BSP seen cutting rates by 25bps

Credit to Author: MAYVELIN U. CARABALLO, TMT| Date: Tue, 06 Aug 2019 17:10:28 +0000

THE Bangko Sentral ng Pilipinas (BSP) is likely to resume its monetary policy easing on Thursday following the release of July inflation data and the scheduled release of Philippine economic growth data for the second quarter that day, according to economists.

In a comment on Tuesday, ING Bank Manila senior economist Nicholas Antonio Mapa expressed the belief that “we will see at least a 25bps (basis points) rate cut, (with the door open for 50bps).”
HSBC economist Noelan Arbis also expects a 25bp reduction and an additional 25bp cut by yearend.

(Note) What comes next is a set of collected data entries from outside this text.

-- ==== Sys2Proof/Laws/State.lean ====
section
/-! SUPPORT. What each update of the state changes and what it leaves: one lemma per field per update, so that no later
proof unfolds one. -/

namespace Sys2Proof.Machine

variable (s : State)

/-! ### setClock -/

@[simp] theorem State.setClock_pending (c : ClockId) (x : Clock) : (s.setClock c x).pending = s.pending := rfl
@[simp] theorem State.setClock_timebase (c : ClockId) (x : Clock) : (s.setClock c x).timebase = s.timebase := rfl
@[simp] theorem State.setClock_hlp (c : ClockId) (x : Clock) : (s.setClock c x).hlp = s.hlp := rfl
@[simp] theorem State.setClock_lots (c : ClockId) (x : Clock) : (s.setClock c x).lots = s.lots := rfl
@[simp] theorem State.setClock_lanes (c : ClockId) (x : Clock) : (s.setClock c x).lanes = s.lanes := rfl
@[simp] theorem State.setClock_bus (c : ClockId) (x : Clock) : (s.setClock c x).bus = s.bus := rfl
@[simp] theorem State.setClock_ledger (c : ClockId) (x : Clock) : (s.setClock c x).ledger = s.ledger := rfl
@[simp] theorem State.setClock_boards (c : ClockId) (x : Clock) : (s.setClock c x).boards = s.boards := rfl
@[simp] theorem State.setClock_hall (c : ClockId) (x : Clock) : (s.setClock c x).hall = s.hall := rfl
@[simp] theorem State.setClock_clocks (c : ClockId) (x : Clock) : (s.setClock c x).clocks = s.clocks.set c x := rfl

/-! ### setLane -/

@[simp] theorem State.setLane_pending (c : ClockId) (x : Lane) : (s.setLane c x).pending = s.pending := rfl
@[simp] theorem State.setLane_timebase (c : ClockId) (x : Lane) : (s.setLane c x).timebase = s.timebase := rfl
@[simp] theorem State.setLane_hlp (c : ClockId) (x : Lane) : (s.setLane c x).hlp = s.hlp := rfl
@[simp] theorem State.setLane_lots (c : ClockId) (x : Lane) : (s.setLane c x).lots = s.lots := rfl
@[simp] theorem State.setLane_clocks (c : ClockId) (x : Lane) : (s.setLane c x).clocks = s.clocks := rfl
@[simp] theorem State.setLane_bus (c : ClockId) (x : Lane) : (s.setLane c x).bus = s.bus := rfl
@[simp] theorem State.setLane_ledger (c : ClockId) (x : Lane) : (s.setLane c x).ledger = s.ledger := rfl
@[simp] theorem State.setLane_boards (c : ClockId) (x : Lane) : (s.setLane c x).boards = s.boards := rfl
@[simp] theorem State.setLane_hall (c : ClockId) (x : Lane) : (s.setLane c x).hall = s.hall := rfl
@[simp] theorem State.setLane_lanes (c : ClockId) (x : Lane) : (s.setLane c x).lanes = s.lanes.set c x := rfl

/-! ### setBoard -/

@[simp] theorem State.setBoard_pending (c : ClockId) (x : Board) : (s.setBoard c x).pending = s.pending := rfl
@[simp] theorem State.setBoard_timebase (c : ClockId) (x : Board) : (s.setBoard c x).timebase = s.timebase := rfl
@[simp] theorem State.setBoard_hlp (c : ClockId) (x : Board) : (s.setBoard c x).hlp = s.hlp := rfl
@[simp] theorem State.setBoard_lots (c : ClockId) (x : Board) : (s.setBoard c x).lots = s.lots := rfl
@[simp] theorem State.setBoard_lanes (c : ClockId) (x : Board) : (s.setBoard c x).lanes = s.lanes := rfl
@[simp] theorem State.setBoard_clocks (c : ClockId) (x : Board) : (s.setBoard c x).clocks = s.clocks := rfl
@[simp] theorem State.setBoard_bus (c : ClockId) (x : Board) : (s.setBoard c x).bus = s.bus := rfl
@[simp] theorem State.setBoard_ledger (c : ClockId) (x : Board) : (s.setBoard c x).ledger = s.ledger := rfl
@[simp] theorem State.setBoard_hall (c : ClockId) (x : Board) : (s.setBoard c x).hall = s.hall := rfl
@[simp] theorem State.setBoard_boards (c : ClockId) (x : Board) : (s.setBoard c x).boards = s.boards.set c x := rfl

/-! ### modLot -/

@[simp] theorem State.modLot_pending (n : Nat) (f : Lot → Lot) : (s.modLot n f).pending = s.pending := rfl
@[simp] theorem State.modLot_timebase (n : Nat) (f : Lot → Lot) : (s.modLot n f).timebase = s.timebase := rfl
@[simp] theorem State.modLot_hlp (n : Nat) (f : Lot → Lot) : (s.modLot n f).hlp = s.hlp := rfl
@[simp] theorem State.modLot_lanes (n : Nat) (f : Lot → Lot) : (s.modLot n f).lanes = s.lanes := rfl
@[simp] theorem State.modLot_clocks (n : Nat) (f : Lot → Lot) : (s.modLot n f).clocks = s.clocks := rfl
@[simp] theorem State.modLot_bus (n : Nat) (f : Lot → Lot) : (s.modLot n f).bus = s.bus := rfl
@[simp] theorem State.modLot_ledger (n : Nat) (f : Lot → Lot) : (s.modLot n f).ledger = s.ledger := rfl
@[simp] theorem State.modLot_boards (n : Nat) (f : Lot → Lot) : (s.modLot n f).boards = s.boards := rfl
@[simp] theorem State.modLot_hall (n : Nat) (f : Lot → Lot) : (s.modLot n f).hall = s.hall := rfl
@[simp] theorem State.modLot_lots (n : Nat) (f : Lot → Lot) : (s.modLot n f).lots = modKey Lot.number n f s.lots := rfl

/-! ### reach -/

@[simp] theorem State.reach_pending (t : Nat) : (s.reach t).pending = s.pending := rfl
@[simp] theorem State.reach_hlp (t : Nat) : (s.reach t).hlp = s.hlp := rfl
@[simp] theorem State.reach_lots (t : Nat) : (s.reach t).lots = s.lots := rfl
@[simp] theorem State.reach_lanes (t : Nat) : (s.reach t).lanes = s.lanes := rfl
@[simp] theorem State.reach_clocks (t : Nat) : (s.reach t).clocks = s.clocks := rfl
@[simp] theorem State.reach_bus (t : Nat) : (s.reach t).bus = s.bus := rfl
@[simp] theorem State.reach_ledger (t : Nat) : (s.reach t).ledger = s.ledger := rfl
@[simp] theorem State.reach_boards (t : Nat) : (s.reach t).boards = s.boards := rfl
@[simp] theorem State.reach_hall (t : Nat) : (s.reach t).hall = s.hall := rfl
@[simp] theorem State.reach_timebase (t : Nat) : (s.reach t).timebase = max s.timebase t := rfl

/-! ### setRow -/

@[simp] theorem State.setRow_pending (r : RowId) (x : Row) : (s.setRow r x).pending = s.pending := rfl
@[simp] theorem State.setRow_timebase (r : RowId) (x : Row) : (s.setRow r x).timebase = s.timebase := rfl
@[simp] theorem State.setRow_hlp (r : RowId) (x : Row) : (s.setRow r x).hlp = s.hlp := rfl
@[simp] theorem State.setRow_lots (r : RowId) (x : Row) : (s.setRow r x).lots = s.lots := rfl
@[simp] theorem State.setRow_lanes (r : RowId) (x : Row) : (s.setRow r x).lanes = s.lanes := rfl
@[simp] theorem State.setRow_clocks (r : RowId) (x : Row) : (s.setRow r x).clocks = s.clocks := rfl
@[simp] theorem State.setRow_ledger (r : RowId) (x : Row) : (s.setRow r x).ledger = s.ledger := rfl
@[simp] theorem State.setRow_boards (r : RowId) (x : Row) : (s.setRow r x).boards = s.boards := rfl
@[simp] theorem State.setRow_hall (r : RowId) (x : Row) : (s.setRow r x).hall = s.hall := rfl
@[simp] theorem State.setRow_bus_ticks (r : RowId) (x : Row) : (s.setRow r x).bus.ticks = s.bus.ticks := rfl
@[simp] theorem State.setRow_bus_nextRow (r : RowId) (x : Row) : (s.setRow r x).bus.nextRow = s.bus.nextRow := rfl
@[simp] theorem State.setRow_bus_activity (r : RowId) (x : Row) : (s.setRow r x).bus.activity = s.bus.activity := rfl
@[simp] theorem State.setRow_bus_poll (r : RowId) (x : Row) : (s.setRow r x).bus.poll = s.bus.poll := rfl
@[simp] theorem State.setRow_bus_lineHeld (r : RowId) (x : Row) : (s.setRow r x).bus.lineHeld = s.bus.lineHeld := rfl
@[simp] theorem State.setRow_bus_ticksSent (r : RowId) (x : Row) : (s.setRow r x).bus.ticksSent = s.bus.ticksSent := rfl
@[simp] theorem State.setRow_bus_ticksDropped (r : RowId) (x : Row) : (s.setRow r x).bus.ticksDropped = s.bus.ticksDropped := rfl
@[simp] theorem State.setRow_bus_nextArrival (r : RowId) (x : Row) : (s.setRow r x).bus.nextArrival = s.bus.nextArrival := rfl
@[simp] theorem State.setRow_bus_rows (r : RowId) (x : Row) : (s.setRow r x).bus.rows = s.bus.rows.set r x := rfl

/-! ### modBuyer -/

@[simp] theorem State.modBuyer_pending (n : Nat) (f : Buyer → Buyer) : (s.modBuyer n f).pending = s.pending := rfl
@[simp] theorem State.modBuyer_timebase (n : Nat) (f : Buyer → Buyer) : (s.modBuyer n f).timebase = s.timebase := rfl
@[simp] theorem State.modBuyer_hlp (n : Nat) (f : Buyer → Buyer) : (s.modBuyer n f).hlp = s.hlp := rfl
@[simp] theorem State.modBuyer_lots (n : Nat) (f : Buyer → Buyer) : (s.modBuyer n f).lots = s.lots := rfl
@[simp] theorem State.modBuyer_lanes (n : Nat) (f : Buyer → Buyer) : (s.modBuyer n f).lanes = s.lanes := rfl
@[simp] theorem State.modBuyer_clocks (n : Nat) (f : Buyer → Buyer) : (s.modBuyer n f).clocks = s.clocks := rfl
@[simp] theorem State.modBuyer_bus (n : Nat) (f : Buyer → Buyer) : (s.modBuyer n f).bus = s.bus := rfl
@[simp] theorem State.modBuyer_boards (n : Nat) (f : Buyer → Buyer) : (s.modBuyer n f).boards = s.boards := rfl
@[simp] theorem State.modBuyer_hall (n : Nat) (f : Buyer → Buyer) : (s.modBuyer n f).hall = s.hall := rfl
@[simp] theorem State.modBuyer_ledger_tariff (n : Nat) (f : Buyer → Buyer) : (s.modBuyer n f).ledger.tariff = s.ledger.tariff := rfl
@[simp] theorem State.modBuyer_ledger_invoices (n : Nat) (f : Buyer → Buyer) : (s.modBuyer n f).ledger.invoices = s.ledger.invoices := rfl
@[simp] theorem State.modBuyer_ledger_nextInvoice (n : Nat) (f : Buyer → Buyer) : (s.modBuyer n f).ledger.nextInvoice = s.ledger.nextInvoice := rfl
@[simp] theorem State.modBuyer_ledger_journal (n : Nat) (f : Buyer → Buyer) : (s.modBuyer n f).ledger.journal = s.ledger.journal := rfl
@[simp] theorem State.modBuyer_ledger_arbiter (n : Nat) (f : Buyer → Buyer) : (s.modBuyer n f).ledger.arbiter = s.ledger.arbiter := rfl
@[simp] theorem State.modBuyer_ledger_lastSale (n : Nat) (f : Buyer → Buyer) : (s.modBuyer n f).ledger.lastSale = s.ledger.lastSale := rfl
@[simp] theorem State.modBuyer_ledger_counters (n : Nat) (f : Buyer → Buyer) : (s.modBuyer n f).ledger.counters = s.ledger.counters := rfl
@[simp] theorem State.modBuyer_ledger_buyers (n : Nat) (f : Buyer → Buyer) : (s.modBuyer n f).ledger.buyers = modKey Buyer.number n f s.ledger.buyers := rfl

/-! ### modInvoice -/

@[simp] theorem State.modInvoice_pending (n : Nat) (f : Invoice → Invoice) : (s.modInvoice n f).pending = s.pending := rfl
@[simp] theorem State.modInvoice_timebase (n : Nat) (f : Invoice → Invoice) : (s.modInvoice n f).timebase = s.timebase := rfl
@[simp] theorem State.modInvoice_hlp (n : Nat) (f : Invoice → Invoice) : (s.modInvoice n f).hlp = s.hlp := rfl
@[simp] theorem State.modInvoice_lots (n : Nat) (f : Invoice → Invoice) : (s.modInvoice n f).lots = s.lots := rfl
@[simp] theorem State.modInvoice_lanes (n : Nat) (f : Invoice → Invoice) : (s.modInvoice n f).lanes = s.lanes := rfl
@[simp] theorem State.modInvoice_clocks (n : Nat) (f : Invoice → Invoice) : (s.modInvoice n f).clocks = s.clocks := rfl
@[simp] theorem State.modInvoice_bus (n : Nat) (f : Invoice → Invoice) : (s.modInvoice n f).bus = s.bus := rfl
@[simp] theorem State.modInvoice_boards (n : Nat) (f : Invoice → Invoice) : (s.modInvoice n f).boards = s.boards := rfl
@[simp] theorem State.modInvoice_hall (n : Nat) (f : Invoice → Invoice) : (s.modInvoice n f).hall = s.hall := rfl
@[simp] theorem State.modInvoice_ledger_buyers (n : Nat) (f : Invoice → Invoice) : (s.modInvoice n f).ledger.buyers = s.ledger.buyers := rfl
@[simp] theorem State.modInvoice_ledger_tariff (n : Nat) (f : Invoice → Invoice) : (s.modInvoice n f).ledger.tariff = s.ledger.tariff := rfl
@[simp] theorem State.modInvoice_ledger_nextInvoice (n : Nat) (f : Invoice → Invoice) : (s.modInvoice n f).ledger.nextInvoice = s.ledger.nextInvoice := rfl
@[simp] theorem State.modInvoice_ledger_journal (n : Nat) (f : Invoice → Invoice) : (s.modInvoice n f).ledger.journal = s.ledger.journal := rfl
@[simp] theorem State.modInvoice_ledger_arbiter (n : Nat) (f : Invoice → Invoice) : (s.modInvoice n f).ledger.arbiter = s.ledger.arbiter := rfl
@[simp] theorem State.modInvoice_ledger_lastSale (n : Nat) (f : Invoice → Invoice) : (s.modInvoice n f).ledger.lastSale = s.ledger.lastSale := rfl
@[simp] theorem State.modInvoice_ledger_counters (n : Nat) (f : Invoice → Invoice) : (s.modInvoice n f).ledger.counters = s.ledger.counters := rfl
@[simp] theorem State.modInvoice_ledger_invoices (n : Nat) (f : Invoice → Invoice) : (s.modInvoice n f).ledger.invoices = modKey Invoice.number n f s.ledger.invoices := rfl

/-! ### setArbiter -/

@[simp] theorem State.setArbiter_pending (a : Arbiter) : (s.setArbiter a).pending = s.pending := rfl
@[simp] theorem State.setArbiter_timebase (a : Arbiter) : (s.setArbiter a).timebase = s.timebase := rfl
@[simp] theorem State.setArbiter_hlp (a : Arbiter) : (s.setArbiter a).hlp = s.hlp := rfl
@[simp] theorem State.setArbiter_lots (a : Arbiter) : (s.setArbiter a).lots = s.lots := rfl
@[simp] theorem State.setArbiter_lanes (a : Arbiter) : (s.setArbiter a).lanes = s.lanes := rfl
@[simp] theorem State.setArbiter_clocks (a : Arbiter) : (s.setArbiter a).clocks = s.clocks := rfl
@[simp] theorem State.setArbiter_bus (a : Arbiter) : (s.setArbiter a).bus = s.bus := rfl
@[simp] theorem State.setArbiter_boards (a : Arbiter) : (s.setArbiter a).boards = s.boards := rfl
@[simp] theorem State.setArbiter_hall (a : Arbiter) : (s.setArbiter a).hall = s.hall := rfl
@[simp] theorem State.setArbiter_ledger_buyers (a : Arbiter) : (s.setArbiter a).ledger.buyers = s.ledger.buyers := rfl
@[simp] theorem State.setArbiter_ledger_tariff (a : Arbiter) : (s.setArbiter a).ledger.tariff = s.ledger.tariff := rfl
@[simp] theorem State.setArbiter_ledger_invoices (a : Arbiter) : (s.setArbiter a).ledger.invoices = s.ledger.invoices := rfl
@[simp] theorem State.setArbiter_ledger_nextInvoice (a : Arbiter) : (s.setArbiter a).ledger.nextInvoice = s.ledger.nextInvoice := rfl
@[simp] theorem State.setArbiter_ledger_journal (a : Arbiter) : (s.setArbiter a).ledger.journal = s.ledger.journal := rfl
@[simp] theorem State.setArbiter_ledger_lastSale (a : Arbiter) : (s.setArbiter a).ledger.lastSale = s.ledger.lastSale := rfl
@[simp] theorem State.setArbiter_ledger_counters (a : Arbiter) : (s.setArbiter a).ledger.counters = s.ledger.counters := rfl
@[simp] theorem State.setArbiter_ledger_arbiter (a : Arbiter) : (s.setArbiter a).ledger.arbiter = a := rfl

“[R]educing real interest rates and further easing domestic liquidity constraints would be beneficial to supporting growth,” he said.

Nomura Securities Ltd. economist Euben Paracuelles shared the view, and said he expected the second 25bp reduction by September, “justified by falling inflation, which should also influence inflation expectations.”

For his part, Union Bank of the Philippines senior economist Ruben Asuncion said the Aboitiz-led lender “sees a big window” for the rate cut on Thursday.

In a message, BSP Governor Benjamin Diokno said the July inflation rate and second-quarter economic growth, as well as “a host of other developments locally and abroad, will be considered as the MB (Monetary Board) deliberates on the appropriate policy stance on August 8.”

Their comments come after the Philippine Statistics Authority announced on Tuesday that the country’s headline inflation further eased to 2.4 percent last month from 2.7 percent in June and 5.7 percent in July 2018. The latest figure falls within the BSP’s projection of between 2.0 percent and 2.8 percent.

Above-target inflation prompted the Bangko Sentral’s policymaking MB to hike key interest rates five consecutive times last year. It only paused after consumer price growth decelerated to 6 percent last November from 6.7 percent last September and October.

The central bank started easing its monetary policy settings on May 9, but decided to take a “prudent pause” on June 20 by keeping its overnight borrowing, lending and deposit rates at 4.50 percent, 5 percent and 4 percent, respectively.

Despite the pause, monetary authorities cut their 2019 inflation forecast to 2.7 percent from 2.9 percent, and their 2020 projection to 3 percent from 3.1 percent.